Items from a dataset:
-- ==== Sys2Proof/Laws/State.lean ====
section
/-! SUPPORT. What each field of the state is after each update, one lemma per field. The registers after an update
that writes one are in Laws/Registers.lean. -/

namespace Sys2Proof.Machine

@[simp] theorem writeHome_pc (s : State) (h : RegHome) (v : Word) :
    (writeHome s h v).pc = s.pc := by cases h <;> rfl
@[simp] theorem writeHome_npc (s : State) (h : RegHome) (v : Word) :
    (writeHome s h v).npc = s.npc := by cases h <;> rfl
@[simp] theorem writeHome_psr (s : State) (h : RegHome) (v : Word) :
    (writeHome s h v).psr = s.psr := by cases h <;> rfl
@[simp] theorem writeHome_wim (s : State) (h : RegHome) (v : Word) :
    (writeHome s h v).wim = s.wim := by cases h <;> rfl
@[simp] theorem writeHome_tba (s : State) (h : RegHome) (v : Word) :
    (writeHome s h v).tba = s.tba := by cases h <;> rfl
@[simp] theorem writeHome_tt (s : State) (h : RegHome) (v : Word) :
    (writeHome s h v).tt = s.tt := by cases h <;> rfl
@[simp] theorem writeHome_y (s : State) (h : RegHome) (v : Word) :
    (writeHome s h v).y = s.y := by cases h <;> rfl
@[simp] theorem writeHome_mode (s : State) (h : RegHome) (v : Word) :
    (writeHome s h v).mode = s.mode := by cases h <;> rfl
@[simp] theorem writeHome_psrDelay (s : State) (h : RegHome) (v : Word) :
    (writeHome s h v).psrDelay = s.psrDelay := by cases h <;> rfl
@[simp] theorem writeHome_wimDelay (s : State) (h : RegHome) (v : Word) :
    (writeHome s h v).wimDelay = s.wimDelay := by cases h <;> rfl
@[simp] theorem writeHome_tbrDelay (s : State) (h : RegHome) (v : Word) :
    (writeHome s h v).tbrDelay = s.tbrDelay := by cases h <;> rfl
@[simp] theorem writeHome_yDelay (s : State) (h : RegHome) (v : Word) :
    (writeHome s h v).yDelay = s.yDelay := by cases h <;> rfl
@[simp] theorem writeHome_stale (s : State) (h : RegHome) (v : Word) :
    (writeHome s h v).stale = s.stale := by cases h <;> rfl
@[simp] theorem writeHome_afterJmpl (s : State) (h : RegHome) (v : Word) :
    (writeHome s h v).afterJmpl = s.afterJmpl := by cases h <;> rfl
@[simp] theorem writeHome_mem (s : State) (h : RegHome) (v : Word) :
    (writeHome s h v).mem = s.mem := by cases h <;> rfl
@[simp] theorem writeHome_spaces (s : State) (h : RegHome) (v : Word) :
    (writeHome s h v).spaces = s.spaces := by cases h <;> rfl
@[simp] theorem writeHome_tc (s : State) (h : RegHome) (v : Word) :
    (writeHome s h v).tc = s.tc := by cases h <;> rfl
@[simp] theorem writeHome_fpuPresent (s : State) (h : RegHome) (v : Word) :
    (writeHome s h v).fpuPresent = s.fpuPresent := by cases h <;> rfl
@[simp] theorem writeHome_fexc (s : State) (h : RegHome) (v : Word) :
    (writeHome s h v).fexc = s.fexc := by cases h <;> rfl
@[simp] theorem writeHome_fcc (s : State) (h : RegHome) (v : Word) :
    (writeHome s h v).fcc = s.fcc := by cases h <;> rfl
@[simp] theorem writeHome_fpuOut (s : State) (h : RegHome) (v : Word) :
    (writeHome s h v).fpuOut = s.fpuOut := by cases h <;> rfl
@[simp] theorem writeHome_bus (s : State) (h : RegHome) (v : Word) :
    (writeHome s h v).bus = s.bus := by cases h <;> rfl
@[simp] theorem writeHome_busOut (s : State) (h : RegHome) (v : Word) :
    (writeHome s h v).busOut = s.busOut := by cases h <;> rfl
@[simp] theorem writeHome_inputs (s : State) (h : RegHome) (v : Word) :
    (writeHome s h v).inputs = s.inputs := by cases h <;> rfl
@[simp] theorem writeHome_free (s : State) (h : RegHome) (v : Word) :
    (writeHome s h v).free = s.free := by cases h <;> rfl

@[simp] theorem writeWin_pc (s : State) (w : WindowNum) (n : RegNum) (v : Word) :
    (writeWin s w n v).pc = s.pc := by simp [writeWin]
@[simp] theorem writeWin_npc (s : State) (w : WindowNum) (n : RegNum) (v : Word) :
    (writeWin s w n v).npc = s.npc := by simp [writeWin]
@[simp] theorem writeWin_psr (s : State) (w : WindowNum) (n : RegNum) (v : Word) :
    (writeWin s w n v).psr = s.psr := by simp [writeWin]
@[simp] theorem writeWin_wim (s : State) (w : WindowNum) (n : RegNum) (v : Word) :
    (writeWin s w n v).wim = s.wim := by simp [writeWin]
@[simp] theorem writeWin_tba (s : State) (w : WindowNum) (n : RegNum) (v : Word) :
    (writeWin s w n v).tba = s.tba := by simp [writeWin]
@[simp] theorem writeWin_tt (s : State) (w : WindowNum) (n : RegNum) (v : Word) :
    (writeWin s w n v).tt = s.tt := by simp [writeWin]
@[simp] theorem writeWin_y (s : State) (w : WindowNum) (n : RegNum) (v : Word) :
    (writeWin s w n v).y = s.y := by simp [writeWin]
@[simp] theorem writeWin_mode (s : State) (w : WindowNum) (n : RegNum) (v : Word) :
    (writeWin s w n v).mode = s.mode := by simp [writeWin]
@[simp] theorem writeWin_psrDelay (s : State) (w : WindowNum) (n : RegNum) (v : Word) :
    (writeWin s w n v).psrDelay = s.psrDelay := by simp [writeWin]
@[simp] theorem writeWin_wimDelay (s : State) (w : WindowNum) (n : RegNum) (v : Word) :
    (writeWin s w n v).wimDelay = s.wimDelay := by simp [writeWin]
@[simp] theorem writeWin_tbrDelay (s : State) (w : WindowNum) (n : RegNum) (v : Word) :
    (writeWin s w n v).tbrDelay = s.tbrDelay := by simp [writeWin]
@[simp] theorem writeWin_yDelay (s : State) (w : WindowNum) (n : RegNum) (v : Word) :
    (writeWin s w n v).yDelay = s.yDelay := by simp [writeWin]
@[simp] theorem writeWin_stale (s : State) (w : WindowNum) (n : RegNum) (v : Word) :
    (writeWin s w n v).stale = s.stale := by simp [writeWin]
@[simp] theorem writeWin_afterJmpl (s : State) (w : WindowNum) (n : RegNum) (v : Word) :
    (writeWin s w n v).afterJmpl = s.afterJmpl := by simp [writeWin]
@[simp] theorem writeWin_mem (s : State) (w : WindowNum) (n : RegNum) (v : Word) :
    (writeWin s w n v).mem = s.mem := by simp [writeWin]
@[simp] theorem writeWin_spaces (s : State) (w : WindowNum) (n : RegNum) (v : Word) :
    (writeWin s w n v).spaces = s.spaces := by simp [writeWin]
@[simp] theorem writeWin_tc (s : State) (w : WindowNum) (n : RegNum) (v : Word) :
    (writeWin s w n v).tc = s.tc := by simp [writeWin]
@[simp] theorem writeWin_fpuPresent (s : State) (w : WindowNum) (n : RegNum) (v : Word) :
    (writeWin s w n v).fpuPresent = s.fpuPresent := by simp [writeWin]
@[simp] theorem writeWin_fexc (s : State) (w : WindowNum) (n : RegNum) (v : Word) :
    (writeWin s w n v).fexc = s.fexc := by simp [writeWin]
@[simp] theorem writeWin_fcc (s : State) (w : WindowNum) (n : RegNum) (v : Word) :
    (writeWin s w n v).fcc = s.fcc := by simp [writeWin]
@[simp] theorem writeWin_fpuOut (s : State) (w : WindowNum) (n : RegNum) (v : Word) :
    (writeWin s w n v).fpuOut = s.fpuOut := by simp [writeWin]
@[simp] theorem writeWin_bus (s : State) (w : WindowNum) (n : RegNum) (v : Word) :
    (writeWin s w n v).bus = s.bus := by simp [writeWin]
@[simp] theorem writeWin_busOut (s : State) (w : WindowNum) (n : RegNum) (v : Word) :
    (writeWin s w n v).busOut = s.busOut := by simp [writeWin]
@[simp] theorem writeWin_inputs (s : State) (w : WindowNum) (n : RegNum) (v : Word) :
    (writeWin s w n v).inputs = s.inputs := by simp [writeWin]
@[simp] theorem writeWin_free (s : State) (w : WindowNum) (n : RegNum) (v : Word) :
    (writeWin s w n v).free = s.free := by simp [writeWin]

▶ _PROBLEM TO SOLVE_
Set down, exactly as they stand above, the lines starting with the line with "theorem writeHome_spaces (s" and going on through the line with "theorem writeHome_free (s", and no others.

▶ _TASK RESPONSE_
@[simp] theorem writeHome_spaces (s : State) (h : RegHome) (v : Word) :
    (writeHome s h v).spaces = s.spaces := by cases h <;> rfl
@[simp] theorem writeHome_tc (s : State) (h : RegHome) (v : Word) :
    (writeHome s h v).tc = s.tc := by cases h <;> rfl
@[simp] theorem writeHome_fpuPresent (s : State) (h : RegHome) (v : Word) :
    (writeHome s h v).fpuPresent = s.fpuPresent := by cases h <;> rfl
@[simp] theorem writeHome_fexc (s : State) (h : RegHome) (v : Word) :
    (writeHome s h v).fexc = s.fexc := by cases h <;> rfl
@[simp] theorem writeHome_fcc (s : State) (h : RegHome) (v : Word) :
    (writeHome s h v).fcc = s.fcc := by cases h <;> rfl
@[simp] theorem writeHome_fpuOut (s : State) (h : RegHome) (v : Word) :
    (writeHome s h v).fpuOut = s.fpuOut := by cases h <;> rfl
@[simp] theorem writeHome_bus (s : State) (h : RegHome) (v : Word) :
    (writeHome s h v).bus = s.bus := by cases h <;> rfl
@[simp] theorem writeHome_busOut (s : State) (h : RegHome) (v : Word) :
    (writeHome s h v).busOut = s.busOut := by cases h <;> rfl
@[simp] theorem writeHome_inputs (s : State) (h : RegHome) (v : Word) :
    (writeHome s h v).inputs = s.inputs := by cases h <;> rfl
@[simp] theorem writeHome_free (s : State) (h : RegHome) (v : Word) :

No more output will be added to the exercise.